Rena lui empoigna le bras en comprimant la brûlure, arrachant un cri de douleur à son ami.
— Menteur ! s'exclama son amie, les larmes aux yeux. Tu vois que t'as mal ! Les blessures magiques ne guérissent pas si facilement.
— C’est vrai, admit Nevra, l’air contrit. Mais ce n’est rien, je t’assure. Je vais demander à Lundiva de mettre un peu de crème cicatrisante et ça ira mieux, tu verras.
Comme si le simple fait de mentionner son nom avait suffi à l'invoquer, la dénommée Lundiva entra en trombe dans la bibliothèque, l'air complètement affolée.
— Nevra ! Bon sang... Que s'est-il passé ? Qu'est-ce que tu as fait ? s'exclama-t-elle, horrifiée à la vue du sang et de la glace.
— Tout va bien. Il ne s'est rien passé de grave.
Lundiva lui jeta un regard solennel.
— Suis-moi, ordonna-t-elle froidement. Rena, reste ici avec Emilia.
***
Moïra se trouvait déjà dans la pièce, assise sur une chaise.
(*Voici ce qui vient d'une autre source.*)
-- ==== Sys2Proof/Tests/Slice0.lean ====
section
/-! SUPPORT. The package's own tests: ill-formed terms that WellFormed refuses, words written out from the spec's encodings,
one step of each command on vectors of spec/95_test_vectors.md, and for each statement with hypotheses states that meet them. -/

-- One thread for this file's many kernel evaluations: elaborated side by side, their stacks exceed the check's memory limit.
set_option Elab.async false

namespace Sys2Proof.Tests

open Sys2Proof Sys2Proof.Machine Sys2Proof.Safety

/-! ### WellFormed (R81) -/

theorem test_wf_b2w_length_1024 : (Instr.b2w .w1024 1024).wellFormed = false := by decide
theorem test_wf_w2b_length_1024 : (Instr.w2b .w4096 1024).wellFormed = false := by decide
theorem test_wf_b2w_length_1023 : (Instr.b2w .w1024 1023).wellFormed = true := by decide

/-! ### Words written out bit by bit from R80: Z1 (6), LEN (10), Z0 (10), WSEL (2), OP (4) -/

/-- R90: `B2W w4096, 512`. -/
theorem test_decode_b2w : decode 0b000000_1000000000_0000000000_10_0001 = .ok (.b2w .w4096 512) := by decide
/-- R90: `W2B w1024, 1023`. -/
theorem test_decode_w2b : decode 0b000000_1111111111_0000000000_00_0010 = .ok (.w2b .w1024 1023) := by decide
/-- R90: `MPRIME w2048`. -/
theorem test_decode_mprime : decode 0b000000_0000000000_0000000000_01_0011 = .ok (.mprime .w2048) := by decide
/-- R86, vector 2.7: `RCALC w?` is a decodable command. -/
theorem test_decode_rcalc : decode 0b000000_0000000000_0000000000_11_0100 = .ok (.rcalc .unsupported) := by decide
/-- R90: `ZERO`. -/
theorem test_decode_zero : decode 0b000000_0000000000_0000000000_00_0101 = .ok .zero := by decide
/-- R85: the four ways not to be a command (vectors 2.5 rows 6, 9, 11, 2). -/
theorem test_decode_opcode_6 : decode 0x00000006 = .error .noSuchOpcode := by decide
theorem test_decode_bit_15 : decode 0x00008003 = .error .reservedBits := by decide
theorem test_decode_bit_26 : decode 0x04800001 = .error .reservedBits := by decide
theorem test_decode_mprime_length : decode 0x00010003 = .error .lengthNotZero := by decide
theorem test_decode_zero_width : decode 0x00000015 = .error .zeroFieldsNotZero := by decide
theorem test_table_word_b2w : decodeTableWord 32 0x00800031 = some (.b2w .unsupported 128) := by decide
/-- R88: the written form. -/
theorem test_written_b2w : (Instr.b2w .w1024 128).written = "B2W w1024, 128" := by decide +kernel

/-! ### States of the vectors -/

/-- A state with some words of `W` set and the validity flags as given. -/
def withW (v : Vector Word 128) (flags : Bool) : State := { State.reset with w := v, mpv := flags, rvv := flags }

/-- A state with the bytes `B[j] = f j` below `n`. -/
def withB (n : Nat) (f : Nat → Nat) (flags : Bool) : State :=
  { State.reset with
    w := Vector.replicate 128 0xAAAAAAAA
    b := Vector.ofFn fun j => if j.val < n then BitVec.ofNat 8 (f j.val) else 0
    mpv := flags, rvv := flags }

/-- A property of the state that an outcome leads to. -/
def leadsTo (o : Host.Outcome State Fault Refusal) (p : State → Bool) : Bool :=
  match o with
  | .next t => p t
  | .fault _ => false
  | .refused _ => false

/-- A busy unit with the word `c` latched, the validity flags set, and the unit's turn next. -/
def busyWith (c : Word) : State :=
  { State.reset with cur := c, seq := .busy, mpv := true, rvv := true, agenda := [.unit] }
— Assis-toi, fit Lundiva en désignant une chaise à côté de la banshee.
Ayant pris place derrière son bureau, la directrice posa un regard sévère sur les deux enfants avant de pousser un soupir résigné.
— J'ai entendu la version des faits de tes camarades et celle de Moïra. J'aimerais désormais entendre la tienne, Nevra.
— Et celle de Rena, alors ?
— On verra ça plus tard. Qu'est-ce qui s'est passé ?
— Pourquoi elle est là, Moïra ?
— Pour déterminer la part qu'elle a joué dans cet incident.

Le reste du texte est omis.